──────── Material to process
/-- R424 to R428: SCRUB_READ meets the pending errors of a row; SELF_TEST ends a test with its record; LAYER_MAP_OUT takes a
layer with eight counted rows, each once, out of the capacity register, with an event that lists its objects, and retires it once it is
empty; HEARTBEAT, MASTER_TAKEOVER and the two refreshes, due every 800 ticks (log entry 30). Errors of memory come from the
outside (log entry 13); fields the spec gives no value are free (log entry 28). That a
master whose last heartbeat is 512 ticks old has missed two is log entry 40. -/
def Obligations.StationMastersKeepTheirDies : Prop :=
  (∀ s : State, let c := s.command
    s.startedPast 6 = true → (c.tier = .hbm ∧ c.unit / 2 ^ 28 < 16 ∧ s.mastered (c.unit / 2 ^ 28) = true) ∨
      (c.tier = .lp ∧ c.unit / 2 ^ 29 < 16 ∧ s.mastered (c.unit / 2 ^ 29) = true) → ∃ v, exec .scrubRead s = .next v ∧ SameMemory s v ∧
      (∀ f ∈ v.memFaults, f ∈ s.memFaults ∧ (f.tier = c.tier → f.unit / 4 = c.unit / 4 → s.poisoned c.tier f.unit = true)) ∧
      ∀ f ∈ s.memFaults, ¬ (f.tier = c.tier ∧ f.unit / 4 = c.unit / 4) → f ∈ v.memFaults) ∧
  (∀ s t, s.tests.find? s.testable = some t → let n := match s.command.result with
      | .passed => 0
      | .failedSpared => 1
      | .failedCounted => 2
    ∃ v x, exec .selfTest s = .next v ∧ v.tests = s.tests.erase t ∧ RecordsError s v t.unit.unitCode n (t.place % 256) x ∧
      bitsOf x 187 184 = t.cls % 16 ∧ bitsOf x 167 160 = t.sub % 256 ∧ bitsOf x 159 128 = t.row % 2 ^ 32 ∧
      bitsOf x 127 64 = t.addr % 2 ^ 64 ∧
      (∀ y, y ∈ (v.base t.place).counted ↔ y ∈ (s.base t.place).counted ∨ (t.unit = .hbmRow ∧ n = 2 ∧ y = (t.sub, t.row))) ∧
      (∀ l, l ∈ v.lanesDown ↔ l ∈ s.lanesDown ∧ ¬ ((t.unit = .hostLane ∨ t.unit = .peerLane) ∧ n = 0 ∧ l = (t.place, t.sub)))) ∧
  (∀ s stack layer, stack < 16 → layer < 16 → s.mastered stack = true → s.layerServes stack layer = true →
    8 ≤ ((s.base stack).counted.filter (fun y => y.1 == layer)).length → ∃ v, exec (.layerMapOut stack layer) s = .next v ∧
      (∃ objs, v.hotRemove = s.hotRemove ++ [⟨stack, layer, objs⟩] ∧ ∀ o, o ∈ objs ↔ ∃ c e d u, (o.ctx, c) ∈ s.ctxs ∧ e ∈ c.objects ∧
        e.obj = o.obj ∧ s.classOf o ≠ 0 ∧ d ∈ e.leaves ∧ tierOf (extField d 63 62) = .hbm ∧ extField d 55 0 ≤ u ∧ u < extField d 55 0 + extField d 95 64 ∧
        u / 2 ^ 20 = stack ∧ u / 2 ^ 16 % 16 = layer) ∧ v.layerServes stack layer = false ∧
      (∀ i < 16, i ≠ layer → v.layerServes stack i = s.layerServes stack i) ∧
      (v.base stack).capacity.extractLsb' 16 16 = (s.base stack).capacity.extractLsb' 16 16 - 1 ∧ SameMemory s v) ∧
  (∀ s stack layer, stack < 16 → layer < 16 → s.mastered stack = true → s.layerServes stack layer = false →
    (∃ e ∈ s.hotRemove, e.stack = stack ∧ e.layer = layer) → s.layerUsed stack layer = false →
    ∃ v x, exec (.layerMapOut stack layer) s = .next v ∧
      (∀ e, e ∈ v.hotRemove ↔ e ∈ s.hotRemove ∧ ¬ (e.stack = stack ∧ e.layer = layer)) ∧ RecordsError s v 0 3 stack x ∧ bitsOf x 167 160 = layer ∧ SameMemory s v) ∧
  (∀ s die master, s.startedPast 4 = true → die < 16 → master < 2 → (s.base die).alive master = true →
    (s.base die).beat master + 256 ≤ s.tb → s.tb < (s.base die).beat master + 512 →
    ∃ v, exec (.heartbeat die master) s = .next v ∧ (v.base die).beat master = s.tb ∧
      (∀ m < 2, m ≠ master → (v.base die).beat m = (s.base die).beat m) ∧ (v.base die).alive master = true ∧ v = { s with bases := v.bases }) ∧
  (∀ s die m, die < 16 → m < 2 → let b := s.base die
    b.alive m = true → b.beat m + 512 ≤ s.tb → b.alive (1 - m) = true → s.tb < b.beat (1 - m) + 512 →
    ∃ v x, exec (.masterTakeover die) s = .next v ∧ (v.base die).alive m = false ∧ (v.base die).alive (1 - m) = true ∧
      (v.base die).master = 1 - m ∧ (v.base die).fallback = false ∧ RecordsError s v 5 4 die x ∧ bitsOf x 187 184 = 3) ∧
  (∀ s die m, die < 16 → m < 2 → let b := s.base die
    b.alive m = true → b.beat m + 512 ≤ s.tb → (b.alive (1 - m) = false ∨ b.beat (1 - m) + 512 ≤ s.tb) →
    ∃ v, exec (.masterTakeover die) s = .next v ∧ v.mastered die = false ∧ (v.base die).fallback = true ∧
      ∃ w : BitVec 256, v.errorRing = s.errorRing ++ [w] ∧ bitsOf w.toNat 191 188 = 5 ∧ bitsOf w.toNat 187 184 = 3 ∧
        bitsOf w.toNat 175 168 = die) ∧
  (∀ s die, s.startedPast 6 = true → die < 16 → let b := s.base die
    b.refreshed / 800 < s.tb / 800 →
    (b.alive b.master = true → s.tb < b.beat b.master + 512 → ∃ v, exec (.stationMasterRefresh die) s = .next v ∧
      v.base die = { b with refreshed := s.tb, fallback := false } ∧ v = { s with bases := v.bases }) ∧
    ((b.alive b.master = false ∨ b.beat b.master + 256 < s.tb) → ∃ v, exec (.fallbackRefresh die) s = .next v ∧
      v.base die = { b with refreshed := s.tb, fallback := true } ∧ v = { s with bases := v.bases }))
────────────────
──────── Material to process
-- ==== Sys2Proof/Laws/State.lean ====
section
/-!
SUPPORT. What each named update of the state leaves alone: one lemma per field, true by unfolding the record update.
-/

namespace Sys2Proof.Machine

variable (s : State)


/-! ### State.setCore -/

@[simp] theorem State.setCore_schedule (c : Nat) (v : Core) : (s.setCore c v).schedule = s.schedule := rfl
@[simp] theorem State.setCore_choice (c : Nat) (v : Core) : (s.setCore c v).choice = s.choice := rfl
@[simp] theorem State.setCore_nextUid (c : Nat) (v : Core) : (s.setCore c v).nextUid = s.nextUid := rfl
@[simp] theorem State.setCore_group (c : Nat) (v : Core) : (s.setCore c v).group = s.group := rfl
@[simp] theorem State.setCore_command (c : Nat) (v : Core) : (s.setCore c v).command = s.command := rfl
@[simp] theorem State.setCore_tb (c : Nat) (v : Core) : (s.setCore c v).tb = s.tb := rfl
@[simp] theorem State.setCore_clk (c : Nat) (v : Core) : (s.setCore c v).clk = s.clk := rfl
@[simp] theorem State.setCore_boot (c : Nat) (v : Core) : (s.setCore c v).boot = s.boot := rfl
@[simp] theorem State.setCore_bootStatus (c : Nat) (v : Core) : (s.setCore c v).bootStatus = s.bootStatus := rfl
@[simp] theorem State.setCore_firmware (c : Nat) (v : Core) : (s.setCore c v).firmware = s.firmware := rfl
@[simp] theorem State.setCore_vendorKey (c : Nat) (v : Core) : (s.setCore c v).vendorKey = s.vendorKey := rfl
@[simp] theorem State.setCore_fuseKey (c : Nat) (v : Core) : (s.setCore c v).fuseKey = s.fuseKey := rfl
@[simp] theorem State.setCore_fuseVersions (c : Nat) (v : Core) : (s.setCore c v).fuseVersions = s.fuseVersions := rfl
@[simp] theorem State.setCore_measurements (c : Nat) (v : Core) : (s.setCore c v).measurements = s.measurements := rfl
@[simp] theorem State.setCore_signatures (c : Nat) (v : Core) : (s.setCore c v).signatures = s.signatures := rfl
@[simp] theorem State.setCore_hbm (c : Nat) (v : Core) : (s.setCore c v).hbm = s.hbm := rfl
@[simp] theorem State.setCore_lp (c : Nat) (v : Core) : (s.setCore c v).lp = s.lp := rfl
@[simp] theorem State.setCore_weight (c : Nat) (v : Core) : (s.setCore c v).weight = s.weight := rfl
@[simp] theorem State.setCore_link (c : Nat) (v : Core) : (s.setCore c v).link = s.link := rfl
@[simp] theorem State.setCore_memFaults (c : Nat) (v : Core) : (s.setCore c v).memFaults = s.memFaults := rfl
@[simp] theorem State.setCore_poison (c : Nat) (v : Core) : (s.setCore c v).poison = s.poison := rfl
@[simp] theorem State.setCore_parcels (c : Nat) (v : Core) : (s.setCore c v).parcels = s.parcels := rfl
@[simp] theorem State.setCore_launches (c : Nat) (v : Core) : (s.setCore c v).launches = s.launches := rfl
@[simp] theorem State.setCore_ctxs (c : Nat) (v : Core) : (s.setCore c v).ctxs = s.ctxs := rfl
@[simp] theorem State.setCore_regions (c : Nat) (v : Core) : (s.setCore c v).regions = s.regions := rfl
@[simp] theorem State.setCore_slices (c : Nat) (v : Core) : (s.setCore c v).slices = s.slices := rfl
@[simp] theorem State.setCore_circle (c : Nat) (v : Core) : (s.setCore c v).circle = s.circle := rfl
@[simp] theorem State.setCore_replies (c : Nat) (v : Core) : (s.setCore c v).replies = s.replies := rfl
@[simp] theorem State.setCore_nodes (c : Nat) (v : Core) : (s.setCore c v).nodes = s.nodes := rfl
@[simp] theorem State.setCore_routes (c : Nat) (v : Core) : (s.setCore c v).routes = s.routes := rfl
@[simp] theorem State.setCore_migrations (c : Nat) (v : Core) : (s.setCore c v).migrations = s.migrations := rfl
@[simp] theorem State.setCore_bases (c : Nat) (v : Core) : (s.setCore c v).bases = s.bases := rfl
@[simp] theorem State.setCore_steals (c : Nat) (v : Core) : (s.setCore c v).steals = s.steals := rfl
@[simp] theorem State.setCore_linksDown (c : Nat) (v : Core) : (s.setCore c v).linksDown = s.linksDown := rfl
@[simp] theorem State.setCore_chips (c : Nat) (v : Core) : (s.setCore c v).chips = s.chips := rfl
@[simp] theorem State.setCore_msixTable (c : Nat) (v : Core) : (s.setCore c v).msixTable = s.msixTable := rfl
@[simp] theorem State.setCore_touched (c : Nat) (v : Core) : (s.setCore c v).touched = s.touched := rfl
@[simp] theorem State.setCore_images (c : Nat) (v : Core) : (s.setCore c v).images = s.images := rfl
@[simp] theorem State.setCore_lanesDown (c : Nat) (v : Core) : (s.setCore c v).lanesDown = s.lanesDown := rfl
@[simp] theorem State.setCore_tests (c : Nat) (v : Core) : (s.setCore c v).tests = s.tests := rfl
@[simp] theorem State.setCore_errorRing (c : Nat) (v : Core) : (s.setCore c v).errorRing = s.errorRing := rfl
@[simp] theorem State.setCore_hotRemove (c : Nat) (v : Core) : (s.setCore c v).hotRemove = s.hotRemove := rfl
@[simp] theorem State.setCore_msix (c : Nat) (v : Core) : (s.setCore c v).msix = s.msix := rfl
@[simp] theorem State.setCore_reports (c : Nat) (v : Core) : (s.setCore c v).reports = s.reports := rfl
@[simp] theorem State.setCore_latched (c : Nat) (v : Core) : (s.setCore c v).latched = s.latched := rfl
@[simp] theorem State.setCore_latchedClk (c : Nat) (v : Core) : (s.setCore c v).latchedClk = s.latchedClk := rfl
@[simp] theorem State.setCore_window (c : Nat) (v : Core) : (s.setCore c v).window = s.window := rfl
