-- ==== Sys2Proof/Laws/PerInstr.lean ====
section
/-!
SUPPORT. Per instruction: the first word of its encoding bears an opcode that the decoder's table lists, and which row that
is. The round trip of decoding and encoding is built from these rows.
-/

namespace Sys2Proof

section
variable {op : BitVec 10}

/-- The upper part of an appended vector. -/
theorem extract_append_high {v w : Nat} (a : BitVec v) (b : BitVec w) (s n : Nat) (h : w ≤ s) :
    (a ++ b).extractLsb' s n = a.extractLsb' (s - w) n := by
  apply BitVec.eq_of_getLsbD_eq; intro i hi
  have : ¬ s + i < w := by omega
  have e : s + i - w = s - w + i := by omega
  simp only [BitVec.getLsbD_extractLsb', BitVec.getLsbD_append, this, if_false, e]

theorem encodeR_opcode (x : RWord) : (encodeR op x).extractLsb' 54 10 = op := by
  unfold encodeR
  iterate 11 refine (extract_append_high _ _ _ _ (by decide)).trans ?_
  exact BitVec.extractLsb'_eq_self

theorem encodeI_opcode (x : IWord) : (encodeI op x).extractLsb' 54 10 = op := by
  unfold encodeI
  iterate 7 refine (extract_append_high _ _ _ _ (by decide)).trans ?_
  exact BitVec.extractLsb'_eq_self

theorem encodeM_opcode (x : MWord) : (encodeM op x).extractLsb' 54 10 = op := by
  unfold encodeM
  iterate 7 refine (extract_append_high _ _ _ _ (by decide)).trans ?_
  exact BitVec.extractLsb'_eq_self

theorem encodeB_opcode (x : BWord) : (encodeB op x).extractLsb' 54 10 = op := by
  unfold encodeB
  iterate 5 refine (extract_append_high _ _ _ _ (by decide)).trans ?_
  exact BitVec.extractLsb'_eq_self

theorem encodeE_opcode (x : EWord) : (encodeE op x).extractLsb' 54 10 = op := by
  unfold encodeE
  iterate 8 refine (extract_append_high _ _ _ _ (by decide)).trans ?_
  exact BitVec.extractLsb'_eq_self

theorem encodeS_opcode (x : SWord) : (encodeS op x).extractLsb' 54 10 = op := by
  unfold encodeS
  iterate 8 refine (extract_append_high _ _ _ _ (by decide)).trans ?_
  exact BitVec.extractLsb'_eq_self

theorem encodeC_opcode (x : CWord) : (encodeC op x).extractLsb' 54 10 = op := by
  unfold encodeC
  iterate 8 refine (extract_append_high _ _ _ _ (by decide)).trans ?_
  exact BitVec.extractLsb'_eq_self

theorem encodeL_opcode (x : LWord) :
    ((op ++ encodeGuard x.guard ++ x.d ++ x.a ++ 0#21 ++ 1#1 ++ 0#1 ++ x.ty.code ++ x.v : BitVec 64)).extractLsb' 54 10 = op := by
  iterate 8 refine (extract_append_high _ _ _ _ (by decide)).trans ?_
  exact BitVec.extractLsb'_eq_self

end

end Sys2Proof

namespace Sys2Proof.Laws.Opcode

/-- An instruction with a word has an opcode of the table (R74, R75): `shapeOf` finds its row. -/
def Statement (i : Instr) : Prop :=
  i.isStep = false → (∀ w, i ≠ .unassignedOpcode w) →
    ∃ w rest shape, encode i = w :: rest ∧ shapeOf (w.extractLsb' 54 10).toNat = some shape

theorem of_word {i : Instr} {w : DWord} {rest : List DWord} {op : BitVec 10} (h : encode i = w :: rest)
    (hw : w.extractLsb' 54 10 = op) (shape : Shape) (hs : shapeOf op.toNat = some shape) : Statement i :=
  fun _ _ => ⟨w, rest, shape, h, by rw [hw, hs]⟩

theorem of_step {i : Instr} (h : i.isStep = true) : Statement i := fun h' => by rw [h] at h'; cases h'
────────────────
──────── Material to process
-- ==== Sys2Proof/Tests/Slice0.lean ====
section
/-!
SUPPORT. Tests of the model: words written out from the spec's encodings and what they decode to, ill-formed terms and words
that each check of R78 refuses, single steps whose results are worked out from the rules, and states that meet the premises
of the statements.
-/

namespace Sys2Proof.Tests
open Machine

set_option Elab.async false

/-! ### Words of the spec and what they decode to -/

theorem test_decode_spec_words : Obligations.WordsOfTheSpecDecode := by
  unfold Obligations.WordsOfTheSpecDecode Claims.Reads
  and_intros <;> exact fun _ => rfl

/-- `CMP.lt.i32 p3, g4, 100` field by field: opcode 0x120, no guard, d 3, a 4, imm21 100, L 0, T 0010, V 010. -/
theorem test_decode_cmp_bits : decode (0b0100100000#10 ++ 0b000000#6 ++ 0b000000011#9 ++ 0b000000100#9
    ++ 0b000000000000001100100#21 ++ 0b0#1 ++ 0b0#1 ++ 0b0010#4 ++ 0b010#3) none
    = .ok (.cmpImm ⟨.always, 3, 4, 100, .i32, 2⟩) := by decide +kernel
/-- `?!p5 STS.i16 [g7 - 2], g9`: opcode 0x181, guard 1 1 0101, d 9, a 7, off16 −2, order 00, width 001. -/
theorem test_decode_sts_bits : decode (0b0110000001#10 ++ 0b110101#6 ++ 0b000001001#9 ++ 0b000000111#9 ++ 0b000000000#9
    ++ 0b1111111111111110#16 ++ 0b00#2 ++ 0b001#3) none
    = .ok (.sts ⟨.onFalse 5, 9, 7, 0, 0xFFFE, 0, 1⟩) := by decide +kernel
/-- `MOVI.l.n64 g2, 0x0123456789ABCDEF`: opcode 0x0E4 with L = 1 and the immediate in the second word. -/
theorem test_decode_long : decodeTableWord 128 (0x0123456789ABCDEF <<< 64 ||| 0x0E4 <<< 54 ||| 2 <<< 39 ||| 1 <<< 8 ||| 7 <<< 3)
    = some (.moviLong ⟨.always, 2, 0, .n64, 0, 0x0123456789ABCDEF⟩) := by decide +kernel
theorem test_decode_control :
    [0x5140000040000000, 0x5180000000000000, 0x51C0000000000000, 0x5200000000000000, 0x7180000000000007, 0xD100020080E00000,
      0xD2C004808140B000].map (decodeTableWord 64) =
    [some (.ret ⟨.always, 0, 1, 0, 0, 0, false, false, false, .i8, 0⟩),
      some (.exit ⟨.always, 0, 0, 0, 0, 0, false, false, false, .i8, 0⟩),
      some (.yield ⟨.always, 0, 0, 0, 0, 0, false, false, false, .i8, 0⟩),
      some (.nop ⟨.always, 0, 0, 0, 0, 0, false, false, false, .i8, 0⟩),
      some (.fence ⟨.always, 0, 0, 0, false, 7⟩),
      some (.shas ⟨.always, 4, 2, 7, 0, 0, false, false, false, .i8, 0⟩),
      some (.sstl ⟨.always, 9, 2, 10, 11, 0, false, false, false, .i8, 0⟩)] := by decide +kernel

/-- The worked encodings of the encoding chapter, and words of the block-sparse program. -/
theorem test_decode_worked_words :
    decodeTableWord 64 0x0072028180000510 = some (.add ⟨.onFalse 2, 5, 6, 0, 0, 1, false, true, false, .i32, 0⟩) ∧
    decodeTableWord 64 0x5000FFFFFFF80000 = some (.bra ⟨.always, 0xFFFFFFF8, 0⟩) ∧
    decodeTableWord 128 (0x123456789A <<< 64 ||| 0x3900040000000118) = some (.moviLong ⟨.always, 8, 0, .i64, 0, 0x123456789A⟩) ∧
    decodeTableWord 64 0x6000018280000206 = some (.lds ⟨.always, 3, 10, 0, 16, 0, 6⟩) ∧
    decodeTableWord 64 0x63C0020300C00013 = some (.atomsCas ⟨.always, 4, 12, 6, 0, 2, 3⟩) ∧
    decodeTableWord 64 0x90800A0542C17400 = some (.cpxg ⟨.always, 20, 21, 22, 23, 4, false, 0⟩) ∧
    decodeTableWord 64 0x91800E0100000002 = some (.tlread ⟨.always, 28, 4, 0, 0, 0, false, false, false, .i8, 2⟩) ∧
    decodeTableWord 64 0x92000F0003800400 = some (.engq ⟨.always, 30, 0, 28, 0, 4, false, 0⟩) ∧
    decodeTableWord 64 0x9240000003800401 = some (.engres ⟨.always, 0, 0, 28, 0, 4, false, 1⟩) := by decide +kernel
────────────────
(Exercise brief):
After reading each line of the data, give only the number of lines that include the word "ticks".

(Result of this exercise):
2